** Opening DATA SUPPLIED block **

/-! ## `State.updRing` -/

@[simp] theorem State.updRing_pending (r : Nat) (f : Ring → Ring) : (s.updRing r f).pending = s.pending := rfl
@[simp] theorem State.updRing_cycle (r : Nat) (f : Ring → Ring) : (s.updRing r f).cycle = s.cycle := rfl
@[simp] theorem State.updRing_tick (r : Nat) (f : Ring → Ring) : (s.updRing r f).tick = s.tick := rfl
@[simp] theorem State.updRing_out (r : Nat) (f : Ring → Ring) : (s.updRing r f).out = s.out := rfl
@[simp] theorem State.updRing_draws (r : Nat) (f : Ring → Ring) : (s.updRing r f).draws = s.draws := rfl
@[simp] theorem State.updRing_regs (r : Nat) (f : Ring → Ring) : (s.updRing r f).regs = s.regs := rfl
@[simp] theorem State.updRing_cnts (r : Nat) (f : Ring → Ring) : (s.updRing r f).cnts = s.cnts := rfl
@[simp] theorem State.updRing_cores (r : Nat) (f : Ring → Ring) : (s.updRing r f).cores = s.cores := rfl
@[simp] theorem State.updRing_dies (r : Nat) (f : Ring → Ring) : (s.updRing r f).dies = s.dies := rfl
@[simp] theorem State.updRing_mcs (r : Nat) (f : Ring → Ring) : (s.updRing r f).mcs = s.mcs := rfl
@[simp] theorem State.updRing_dram (r : Nat) (f : Ring → Ring) : (s.updRing r f).dram = s.dram := rfl
@[simp] theorem State.updRing_dramFray (r : Nat) (f : Ring → Ring) : (s.updRing r f).dramFray = s.dramFray := rfl
@[simp] theorem State.updRing_dramErr (r : Nat) (f : Ring → Ring) : (s.updRing r f).dramErr = s.dramErr := rfl
@[simp] theorem State.updRing_ptp (r : Nat) (f : Ring → Ring) : (s.updRing r f).ptp = s.ptp := rfl
@[simp] theorem State.updRing_rtc (r : Nat) (f : Ring → Ring) : (s.updRing r f).rtc = s.rtc := rfl
@[simp] theorem State.updRing_refs (r : Nat) (f : Ring → Ring) : (s.updRing r f).refs = s.refs := rfl
@[simp] theorem State.updRing_dpll (r : Nat) (f : Ring → Ring) : (s.updRing r f).dpll = s.dpll := rfl
@[simp] theorem State.updRing_servo (r : Nat) (f : Ring → Ring) : (s.updRing r f).servo = s.servo := rfl
@[simp] theorem State.updRing_mgB (r : Nat) (f : Ring → Ring) : (s.updRing r f).mgB = s.mgB := rfl
@[simp] theorem State.updRing_knotRaised (r : Nat) (f : Ring → Ring) : (s.updRing r f).knotRaised = s.knotRaised := rfl
@[simp] theorem State.updRing_knots (r : Nat) (f : Ring → Ring) : (s.updRing r f).knots = s.knots := rfl
@[simp] theorem State.updRing_knotSeq (r : Nat) (f : Ring → Ring) : (s.updRing r f).knotSeq = s.knotSeq := rfl
@[simp] theorem State.updRing_knotOverflow (r : Nat) (f : Ring → Ring) : (s.updRing r f).knotOverflow = s.knotOverflow := rfl
@[simp] theorem State.updRing_egress (r : Nat) (f : Ring → Ring) : (s.updRing r f).egress = s.egress := rfl
@[simp] theorem State.updRing_fenceWanted (r : Nat) (f : Ring → Ring) : (s.updRing r f).fenceWanted = s.fenceWanted := rfl
@[simp] theorem State.updRing_parts (r : Nat) (f : Ring → Ring) : (s.updRing r f).parts = s.parts := rfl
@[simp] theorem State.updRing_links (r : Nat) (f : Ring → Ring) : (s.updRing r f).links = s.links := rfl
@[simp] theorem State.updRing_on (r : Nat) (f : Ring → Ring) : (s.updRing r f).on = s.on := rfl
@[simp] theorem State.updRing_opts (r : Nat) (f : Ring → Ring) : (s.updRing r f).opts = s.opts := rfl
@[simp] theorem State.updRing_optStage (r : Nat) (f : Ring → Ring) : (s.updRing r f).optStage = s.optStage := rfl
@[simp] theorem State.updRing_nv (r : Nat) (f : Ring → Ring) : (s.updRing r f).nv = s.nv := rfl
@[simp] theorem State.updRing_routers (r : Nat) (f : Ring → Ring) : (s.updRing r f).routers = s.routers := rfl
@[simp] theorem State.updRing_logs (r : Nat) (f : Ring → Ring) : (s.updRing r f).logs = s.logs := rfl
@[simp] theorem State.updRing_hold (r : Nat) (f : Ring → Ring) : (s.updRing r f).hold = s.hold := rfl
@[simp] theorem State.updRing_rrLast (r : Nat) (f : Ring → Ring) : (s.updRing r f).rrLast = s.rrLast := rfl
@[simp] theorem State.updRing_wins (r : Nat) (f : Ring → Ring) : (s.updRing r f).wins = s.wins := rfl
@[simp] theorem State.updRing_pwr (r : Nat) (f : Ring → Ring) : (s.updRing r f).pwr = s.pwr := rfl
@[simp] theorem State.updRing_ret (r : Nat) (f : Ring → Ring) : (s.updRing r f).ret = s.ret := rfl
@[simp] theorem State.updRing_retErr (r : Nat) (f : Ring → Ring) : (s.updRing r f).retErr = s.retErr := rfl
@[simp] theorem State.updRing_posts (r : Nat) (f : Ring → Ring) : (s.updRing r f).posts = s.posts := rfl
@[simp] theorem State.updRing_pairs (r : Nat) (f : Ring → Ring) : (s.updRing r f).pairs = s.pairs := rfl
@[simp] theorem State.updRing_crcWait (r : Nat) (f : Ring → Ring) : (s.updRing r f).crcWait = s.crcWait := rfl
@[simp] theorem State.updRing_mtest (r : Nat) (f : Ring → Ring) : (s.updRing r f).mtest = s.mtest := rfl
@[simp] theorem State.updRing_ageing (r : Nat) (f : Ring → Ring) : (s.updRing r f).ageing = s.ageing := rfl
@[simp] theorem State.updRing_agedOut (r : Nat) (f : Ring → Ring) : (s.updRing r f).agedOut = s.agedOut := rfl
@[simp] theorem State.updRing_mtPass (r : Nat) (f : Ring → Ring) : (s.updRing r f).mtPass = s.mtPass := rfl
@[simp] theorem State.updRing_firstOwners (r : Nat) (f : Ring → Ring) : (s.updRing r f).firstOwners = s.firstOwners := rfl
@[simp] theorem State.updRing_ceHour (r : Nat) (f : Ring → Ring) : (s.updRing r f).ceHour = s.ceHour := rfl
@[simp] theorem State.updRing_relAt (r : Nat) (f : Ring → Ring) : (s.updRing r f).relAt = s.relAt := rfl
@[simp] theorem State.updRing_sweep (r : Nat) (f : Ring → Ring) : (s.updRing r f).sweep = s.sweep := rfl

/-! ## `State.updPwr` -/

@[simp] theorem State.updPwr_pending (f : Pwr → Pwr) : (s.updPwr f).pending = s.pending := rfl
@[simp] theorem State.updPwr_cycle (f : Pwr → Pwr) : (s.updPwr f).cycle = s.cycle := rfl
@[simp] theorem State.updPwr_tick (f : Pwr → Pwr) : (s.updPwr f).tick = s.tick := rfl
@[simp] theorem State.updPwr_out (f : Pwr → Pwr) : (s.updPwr f).out = s.out := rfl
@[simp] theorem State.updPwr_draws (f : Pwr → Pwr) : (s.updPwr f).draws = s.draws := rfl
@[simp] theorem State.updPwr_regs (f : Pwr → Pwr) : (s.updPwr f).regs = s.regs := rfl
@[simp] theorem State.updPwr_cnts (f : Pwr → Pwr) : (s.updPwr f).cnts = s.cnts := rfl
@[simp] theorem State.updPwr_cores (f : Pwr → Pwr) : (s.updPwr f).cores = s.cores := rfl
@[simp] theorem State.updPwr_dies (f : Pwr → Pwr) : (s.updPwr f).dies = s.dies := rfl
@[simp] theorem State.updPwr_mcs (f : Pwr → Pwr) : (s.updPwr f).mcs = s.mcs := rfl
@[simp] theorem State.updPwr_dram (f : Pwr → Pwr) : (s.updPwr f).dram = s.dram := rfl
@[simp] theorem State.updPwr_dramFray (f : Pwr → Pwr) : (s.updPwr f).dramFray = s.dramFray := rfl
@[simp] theorem State.updPwr_dramErr (f : Pwr → Pwr) : (s.updPwr f).dramErr = s.dramErr := rfl
@[simp] theorem State.updPwr_ptp (f : Pwr → Pwr) : (s.updPwr f).ptp = s.ptp := rfl
@[simp] theorem State.updPwr_rtc (f : Pwr → Pwr) : (s.updPwr f).rtc = s.rtc := rfl
@[simp] theorem State.updPwr_refs (f : Pwr → Pwr) : (s.updPwr f).refs = s.refs := rfl
@[simp] theorem State.updPwr_dpll (f : Pwr → Pwr) : (s.updPwr f).dpll = s.dpll := rfl
@[simp] theorem State.updPwr_servo (f : Pwr → Pwr) : (s.updPwr f).servo = s.servo := rfl
@[simp] theorem State.updPwr_mgB (f : Pwr → Pwr) : (s.updPwr f).mgB = s.mgB := rfl
@[simp] theorem State.updPwr_knotRaised (f : Pwr → Pwr) : (s.updPwr f).knotRaised = s.knotRaised := rfl
@[simp] theorem State.updPwr_knots (f : Pwr → Pwr) : (s.updPwr f).knots = s.knots := rfl
@[simp] theorem State.updPwr_knotSeq (f : Pwr → Pwr) : (s.updPwr f).knotSeq = s.knotSeq := rfl
@[simp] theorem State.updPwr_knotOverflow (f : Pwr → Pwr) : (s.updPwr f).knotOverflow = s.knotOverflow := rfl
@[simp] theorem State.updPwr_egress (f : Pwr → Pwr) : (s.updPwr f).egress = s.egress := rfl
@[simp] theorem State.updPwr_fenceWanted (f : Pwr → Pwr) : (s.updPwr f).fenceWanted = s.fenceWanted := rfl
@[simp] theorem State.updPwr_parts (f : Pwr → Pwr) : (s.updPwr f).parts = s.parts := rfl
@[simp] theorem State.updPwr_links (f : Pwr → Pwr) : (s.updPwr f).links = s.links := rfl
@[simp] theorem State.updPwr_on (f : Pwr → Pwr) : (s.updPwr f).on = s.on := rfl
@[simp] theorem State.updPwr_opts (f : Pwr → Pwr) : (s.updPwr f).opts = s.opts := rfl
@[simp] theorem State.updPwr_optStage (f : Pwr → Pwr) : (s.updPwr f).optStage = s.optStage := rfl
@[simp] theorem State.updPwr_nv (f : Pwr → Pwr) : (s.updPwr f).nv = s.nv := rfl
@[simp] theorem State.updPwr_routers (f : Pwr → Pwr) : (s.updPwr f).routers = s.routers := rfl
@[simp] theorem State.updPwr_logs (f : Pwr → Pwr) : (s.updPwr f).logs = s.logs := rfl
@[simp] theorem State.updPwr_rings (f : Pwr → Pwr) : (s.updPwr f).rings = s.rings := rfl
@[simp] theorem State.updPwr_hold (f : Pwr → Pwr) : (s.updPwr f).hold = s.hold := rfl
@[simp] theorem State.updPwr_rrLast (f : Pwr → Pwr) : (s.updPwr f).rrLast = s.rrLast := rfl
@[simp] theorem State.updPwr_wins (f : Pwr → Pwr) : (s.updPwr f).wins = s.wins := rfl
@[simp] theorem State.updPwr_ret (f : Pwr → Pwr) : (s.updPwr f).ret = s.ret := rfl
@[simp] theorem State.updPwr_retErr (f : Pwr → Pwr) : (s.updPwr f).retErr = s.retErr := rfl
@[simp] theorem State.updPwr_posts (f : Pwr → Pwr) : (s.updPwr f).posts = s.posts := rfl
@[simp] theorem State.updPwr_pairs (f : Pwr → Pwr) : (s.updPwr f).pairs = s.pairs := rfl
@[simp] theorem State.updPwr_crcWait (f : Pwr → Pwr) : (s.updPwr f).crcWait = s.crcWait := rfl
@[simp] theorem State.updPwr_mtest (f : Pwr → Pwr) : (s.updPwr f).mtest = s.mtest := rfl
@[simp] theorem State.updPwr_ageing (f : Pwr → Pwr) : (s.updPwr f).ageing = s.ageing := rfl
@[simp] theorem State.updPwr_agedOut (f : Pwr → Pwr) : (s.updPwr f).agedOut = s.agedOut := rfl
@[simp] theorem State.updPwr_mtPass (f : Pwr → Pwr) : (s.updPwr f).mtPass = s.mtPass := rfl
@[simp] theorem State.updPwr_firstOwners (f : Pwr → Pwr) : (s.updPwr f).firstOwners = s.firstOwners := rfl
@[simp] theorem State.updPwr_ceHour (f : Pwr → Pwr) : (s.updPwr f).ceHour = s.ceHour := rfl
@[simp] theorem State.updPwr_relAt (f : Pwr → Pwr) : (s.updPwr f).relAt = s.relAt := rfl
@[simp] theorem State.updPwr_sweep (f : Pwr → Pwr) : (s.updPwr f).sweep = s.sweep := rfl

/-! ## `State.emit` -/

@[simp] theorem State.emit_pending (o : Out) : (s.emit o).pending = s.pending := rfl
@[simp] theorem State.emit_cycle (o : Out) : (s.emit o).cycle = s.cycle := rfl
@[simp] theorem State.emit_tick (o : Out) : (s.emit o).tick = s.tick := rfl
@[simp] theorem State.emit_draws (o : Out) : (s.emit o).draws = s.draws := rfl
@[simp] theorem State.emit_regs (o : Out) : (s.emit o).regs = s.regs := rfl
@[simp] theorem State.emit_cnts (o : Out) : (s.emit o).cnts = s.cnts := rfl
@[simp] theorem State.emit_cores (o : Out) : (s.emit o).cores = s.cores := rfl
@[simp] theorem State.emit_dies (o : Out) : (s.emit o).dies = s.dies := rfl
@[simp] theorem State.emit_mcs (o : Out) : (s.emit o).mcs = s.mcs := rfl
@[simp] theorem State.emit_dram (o : Out) : (s.emit o).dram = s.dram := rfl
@[simp] theorem State.emit_dramFray (o : Out) : (s.emit o).dramFray = s.dramFray := rfl
@[simp] theorem State.emit_dramErr (o : Out) : (s.emit o).dramErr = s.dramErr := rfl
@[simp] theorem State.emit_ptp (o : Out) : (s.emit o).ptp = s.ptp := rfl
@[simp] theorem State.emit_rtc (o : Out) : (s.emit o).rtc = s.rtc := rfl
@[simp] theorem State.emit_refs (o : Out) : (s.emit o).refs = s.refs := rfl
@[simp] theorem State.emit_dpll (o : Out) : (s.emit o).dpll = s.dpll := rfl
@[simp] theorem State.emit_servo (o : Out) : (s.emit o).servo = s.servo := rfl
@[simp] theorem State.emit_mgB (o : Out) : (s.emit o).mgB = s.mgB := rfl
@[simp] theorem State.emit_knotRaised (o : Out) : (s.emit o).knotRaised = s.knotRaised := rfl
@[simp] theorem State.emit_knots (o : Out) : (s.emit o).knots = s.knots := rfl
@[simp] theorem State.emit_knotSeq (o : Out) : (s.emit o).knotSeq = s.knotSeq := rfl
@[simp] theorem State.emit_knotOverflow (o : Out) : (s.emit o).knotOverflow = s.knotOverflow := rfl
@[simp] theorem State.emit_egress (o : Out) : (s.emit o).egress = s.egress := rfl
@[simp] theorem State.emit_fenceWanted (o : Out) : (s.emit o).fenceWanted = s.fenceWanted := rfl
@[simp] theorem State.emit_parts (o : Out) : (s.emit o).parts = s.parts := rfl
@[simp] theorem State.emit_links (o : Out) : (s.emit o).links = s.links := rfl
@[simp] theorem State.emit_on (o : Out) : (s.emit o).on = s.on := rfl
@[simp] theorem State.emit_opts (o : Out) : (s.emit o).opts = s.opts := rfl
@[simp] theorem State.emit_optStage (o : Out) : (s.emit o).optStage = s.optStage := rfl
@[simp] theorem State.emit_nv (o : Out) : (s.emit o).nv = s.nv := rfl
@[simp] theorem State.emit_routers (o : Out) : (s.emit o).routers = s.routers := rfl
@[simp] theorem State.emit_logs (o : Out) : (s.emit o).logs = s.logs := rfl
@[simp] theorem State.emit_rings (o : Out) : (s.emit o).rings = s.rings := rfl
@[simp] theorem State.emit_hold (o : Out) : (s.emit o).hold = s.hold := rfl
@[simp] theorem State.emit_rrLast (o : Out) : (s.emit o).rrLast = s.rrLast := rfl
@[simp] theorem State.emit_wins (o : Out) : (s.emit o).wins = s.wins := rfl
@[simp] theorem State.emit_pwr (o : Out) : (s.emit o).pwr = s.pwr := rfl
@[simp] theorem State.emit_ret (o : Out) : (s.emit o).ret = s.ret := rfl
@[simp] theorem State.emit_retErr (o : Out) : (s.emit o).retErr = s.retErr := rfl
@[simp] theorem State.emit_posts (o : Out) : (s.emit o).posts = s.posts := rfl
@[simp] theorem State.emit_pairs (o : Out) : (s.emit o).pairs = s.pairs := rfl
@[simp] theorem State.emit_crcWait (o : Out) : (s.emit o).crcWait = s.crcWait := rfl
@[simp] theorem State.emit_mtest (o : Out) : (s.emit o).mtest = s.mtest := rfl
@[simp] theorem State.emit_ageing (o : Out) : (s.emit o).ageing = s.ageing := rfl
@[simp] theorem State.emit_agedOut (o : Out) : (s.emit o).agedOut = s.agedOut := rfl
@[simp] theorem State.emit_mtPass (o : Out) : (s.emit o).mtPass = s.mtPass := rfl
@[simp] theorem State.emit_firstOwners (o : Out) : (s.emit o).firstOwners = s.firstOwners := rfl
@[simp] theorem State.emit_ceHour (o : Out) : (s.emit o).ceHour = s.ceHour := rfl
@[simp] theorem State.emit_relAt (o : Out) : (s.emit o).relAt = s.relAt := rfl
@[simp] theorem State.emit_sweep (o : Out) : (s.emit o).sweep = s.sweep := rfl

** Closing DATA SUPPLIED block **

▶ _TASK OBJECTIVE_
Reproduce, exactly as they stand in the data above, the lines from the one that holds "o).egress = s.egress := rfl" to the one that holds "o).routers = s.routers := rfl", inclusive.

▶ _EXERCISE RESULT_
@[simp] theorem State.emit_egress (o : Out) : (s.emit o).egress = s.egress := rfl
@[simp] theorem State.emit_fenceWanted (o : Out) : (s.emit o).fenceWanted = s.fenceWanted := rfl
@[simp] theorem State.emit_parts (o : Out) : (s.emit o).parts = s.parts := rfl
@[simp] theorem State.emit_links (o : Out) : (s.emit o).links = s.links := rfl
@[simp] theorem State.emit_on (o : Out) : (s.emit o).on = s.on := rfl
@[simp] theorem State.emit_opts (o : Out) : (s.emit o).opts = s.opts := rfl
@[simp] theorem State.emit_optStage (o : Out) : (s.emit o).optStage = s.optStage := rfl
@[simp] theorem State.emit_nv (o : Out) : (s.emit o).nv = s.nv := rfl
@[simp] theorem State.emit_routers (o : Out) : (s.emit o).routers = s.routers := rfl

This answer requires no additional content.